Contrapuntls,
The problem I am having is that you asked whether tecahingof biology is compromised by ignoring evolution and when several posters gave numerous specific examples that showed that it was you then went on to suggest that it wasn’t essential because the objection could be glossed over, the teacher could refuse to answer basic questions or evolution could be taught somewhere outside biology. I’ve explained in some depth the problems with those ‘solutions’ yet you still seem to be insisting that they are not in fact problems.
Nobody is suggesting that a teacher interrupt a unit on botany or ecology to explore evolution in depth. In the same way nobody would suggest interrupting the zoology unit with an in depth exploration of botany because someone asks what cows eat. What the teacher would do of course is simply answer “Cows eat plants” or “Because these animals are closely related” and leave it at that until evolution or botany are taught specifically. In exactly the same way a teacher would indeed say “there were no machine guns?”
The difference here is that you have suggested the teacher not introduce those topics at all, either refusing to answer or simply answering with “That is covered in another unit”. That is clearly silly, and it implies that the answer either doesn’t exist or is incomprehensible without in depth discussion. Of course neither is true and no one would a teacher should refuse to answer such a basic question, except when the answer is ‘evolution”.
So why did you single out evolution for special treatment? Quite clearly if the answer to a basic question is “evolution” then evolution is essential to understanding that subject. Simply by saying “evolution” you have begun teaching evolution, and you can’t answer the question without responding thus. This seems to be the clincher answer to your question. No, you can’t teach basic biology without also teaching evolution, just as you can’t teach military history without teaching basic firearms development.
And yes, teaching evolution is incredibly simple, especially for children with no deeply-held prejudices. Any child over 7 will easily accept that a dog is more closely related to a rabbit than it is to an alligator. That knowledge seems to be almost intuitive and so incredibly easy to teach. Just as we don’t teach children about physics by starting with quantum mechanics so we don’t teach them evolution starting with molecular genetics. We start teaching physics with simple things like stability and we start teaching evolution with t simple things like relatedness. And relatedness is incredibly easy to teach.
Yes we can teach algebra without teaching calculus because calculus doesn’t produce algebra. X + 1 = 7 because x = 6, not because of any integration of 6. Perfectly effective algebra existed before calculus existed and if calculus had never come to exist in this universe we would still have calculus. However this is not true of botany and evolution. Evolution produces botany and ecology. If evolution wasn’t a fact we wouldn’t have botany. Functional flowers didn’t exist before evolution occurred. As a result the only factual answer to most questions in botany is going to be “evolution” in some form.
It’s debatable if it would be possible to understand English literature without Shakespeare. This once again comes back to how you define understand. Nobody denies that you could cram facts into children, but facts don’t equal knowledge. Can a person truly be said to understand English lit if they don’t know what the archetype of all modern literature is? It’s like saying that someone understands cars without knowing what an engine is… or understands ecology without knowing why organisms interact as they do. Such people understand something but it’s at best debatable whether they understand what they claim to. What is not debatable is that such people have massive hole sin their understanding that prohibit them from utilizing their knowledge or even expanding their knowledge in most directions.
So at this point the situation is that it has been demonstrated that a knowledge of evolution is required to understand biology, and that biology can’t be taught honestly without also teaching evolution.

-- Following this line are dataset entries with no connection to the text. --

/-! What the homes keep of their lines. -/

theorem evict (line : Nat) : SameBytes s (s.evict line) := by
  simp only [State.evict]; split <;> exact ⟨rfl, rfl, rfl, rfl, rfl, rfl⟩
theorem llcRoom (line : Nat) : SameBytes s (s.llcRoom line) := by
  simp only [State.llcRoom]
  split
  · exact refl s
  · split
    · exact refl s
    · exact trans (t := s.open_.2) ⟨rfl, rfl, rfl, rfl, rfl, rfl⟩ (evict _ _)
theorem setHome (line : Nat) (h : HomeLine) : SameBytes s (s.setHome line h) := by
  have room : SameBytes s (if (SMap.get? s.ms.homes line).isSome || !s.isLocal line then s else s.llcRoom line) := by
    split
    · exact refl s
    · exact llcRoom s line
  exact room.trans ⟨rfl, rfl, rfl, rfl, rfl, rfl⟩
theorem setWt (line w : Nat) : SameBytes s (s.setWt line w) := by
  simp only [State.setWt]; split <;> exact ⟨rfl, rfl, rfl, rfl, rfl, rfl⟩
theorem enterLlc (line : Nat) : SameBytes s (s.enterLlc line) := by
  simp only [State.enterLlc]
  split
  · exact refl s
  · exact setHome s line _
theorem wrote (line : Nat) (hc : Bool) : SameBytes s (s.wrote line hc) := by
  have kept : SameBytes s (if hc then s.setHome line ⟨s.lxOf line, s.wctOf line hc, (s.homeLine line).held⟩
      else s.setWt line (s.wctOf line hc)) := by
    cases hc
    · exact setWt s line _
    · exact setHome s line _
  simp only [State.wrote]
  split
  · exact kept
  · exact kept.trans ⟨rfl, rfl, rfl, rfl, rfl, rfl⟩

/-! The end of a lane's access. -/

theorem cldrRecord (bid : Nat) (o : Op) : SameBytes s (s.cldrRecord bid o) := by
  simp only [State.cldrRecord]
  split
  · refine foldl (fun s l => ?_) _ s
    split
    · exact refl s
    · exact onBlock s bid _
  · exact refl s
theorem coreJoin (g : Nat) : SameBytes s (s.coreJoin g) := by
  simp only [State.coreJoin]; split <;> exact ⟨rfl, rfl, rfl, rfl, rfl, rfl⟩
theorem selfInvalidate (c scope time : Nat) : SameBytes s (s.selfInvalidate c scope time) := by
  simp only [State.selfInvalidate]
  split
  · exact refl s
  · split <;> exact ⟨rfl, rfl, rfl, rfl, rfl, rfl⟩
theorem afterLanes (g : Nat) (o : Op) : SameBytes s (s.afterLanes g o) := by
  simp only [State.afterLanes]
  split
  · exact onGroup s g _
  · have done := (cldrRecord s (((s.group? g).map (·.geo.bid)).getD 0) o)
    split
    · refine .trans ?_ (selfInvalidate _ _ _ _)
      split
      · exact done.trans (onGroup _ _ _)
      · exact (done.trans (onGroup _ _ _)).trans (coreJoin _ _)
    · exact done.trans (onGroup _ _ _)
theorem parkHome (g : Nat) (G : Group) (o : Op) (l : OpLane) : SameBytes s (s.parkHome g G o l) := by
  simp only [State.parkHome]
  refine .trans ?_ (afterLanes _ _ _)
  split
  · exact (loseWrites s _).trans (raiseWct _ _ _)
  · exact refl s

end

end State.SameBytes

/-! ### A write performed at the home (R207, R259) -/

/-- A write of `n` bytes within a line stores them and changes no other byte. -/
theorem homeByte_homeWrite (s : State) (a n v b : Nat) (hc : Bool) (hn : a % 128 + n ≤ 128) (hs : s.MemOk) :
    (s.homeWrite a n v hc).homeByte b = if a ≤ b ∧ b < a + n then .ofNat 8 (v / 2 ^ (8 * (b - a))) else s.homeByte b := by
  have kept := State.SameBytes.wrote s (lineOf a) hc
  rw [State.homeWrite, (State.SameBytes.trigger _ _).homeByte, homeByte_pokeN _ _ _ _ _ hn (kept.memOk hs), kept.homeByte]

end Sys2Proof.Machine
end

section
/-! Atomics performed at their homes, and accesses at the vault controllers (R173, R207, R213, R218–R220). -/

namespace Sys2Proof.Machine

/-! ### What an atomic brings to the home -/

section
variable {s : State} {c line : Nat}

/-- A line that the core holds no dirty bytes of has nothing to write back. -/
theorem writeBack_clean (h : ∀ cl, (s.core c).caLine line = some cl → cl.dirty = 0) : s.writeBack c line = s := by
  simp only [State.writeBack]
  split
  · rfl
  · next cl hcl => rw [if_pos (h cl hcl)]

/-- Such a line only leaves the core's L1. -/
theorem sendHome_clean (h : ∀ cl, (s.core c).caLine line = some cl → cl.dirty = 0) :
    s.sendHome c [line] = s.onCore c fun k => k.caDrop line := by
  simp only [State.sendHome, List.foldl_cons, List.foldl_nil, writeBack_clean h]

theorem homeLine_setHome (h : HomeLine) : (s.setHome line h).homeLine line = h := SMap.getD_put_self _ _ _ _

/-- A line that comes into the LLC is there as its home knew it. -/
theorem homeLine_enterLlc : (s.enterLlc line).homeLine line = s.homeLine line := by
  simp only [State.enterLlc]
  split
  · rfl
  · exact homeLine_setHome _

At this point you really need to provide some sort of reasoning as to why you would even entertain an opposing proposition. If someone suggested that we could teach maths without teaching about the number 4 or that we teach shop without mentioning hammers you wouldn’t accept that, so why is this any different?

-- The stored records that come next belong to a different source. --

-- ==== Sys2Proof/Config.lean ====
section
/-! DEFINITION. What an instance fixes (the parameters F_CLK and N_DIR, R6) and the free values: results the spec gives no
value for, constants without a body. -/

namespace Sys2Proof

/-- The two parameters of an instance (R6). They stand in State and no step changes them, so a statement about every
state is a statement about every instance (log 1). -/
structure Params where
  /-- `F_CLK`: the clock frequency in Hz, legal 1 to 2^32 - 1 (R6). -/
  fClk : Nat
  /-- `N_DIR`: the number of direction lines, legal 1 to 8 (R6). -/
  nDir : Nat
deriving DecidableEq, Repr

namespace Config

/-- Free value: what `RND(n, 0)` is. R11 defines RND for `d > 0` only, and R163, R206 and R207 reach it with `d > 0`
while a unit runs. UNVERIFIED free value, safe (log 8). -/
opaque rndByZero : Int → Int

/-- Free value: what `n mod 0` is in the control-period counter. R201 takes the counter modulo P, and `P >= 2` while the
loop runs. UNVERIFIED free value, safe (log 9). -/
opaque modByZero : Nat → Nat

end Config
end Sys2Proof
end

I don’t doubt it is vague, but it exists and it is vital and the better their knowledge the better they will be. Unless you propose that when a favourable mutation shows up they attempt to disseminate it by random breeding or simply leaving the animal in contact with others so the essential element is transferred in humours. Assuming these breeders are engaged in selective breeding then a knowledge of gene frequencies can hardly fail to be of importance to them.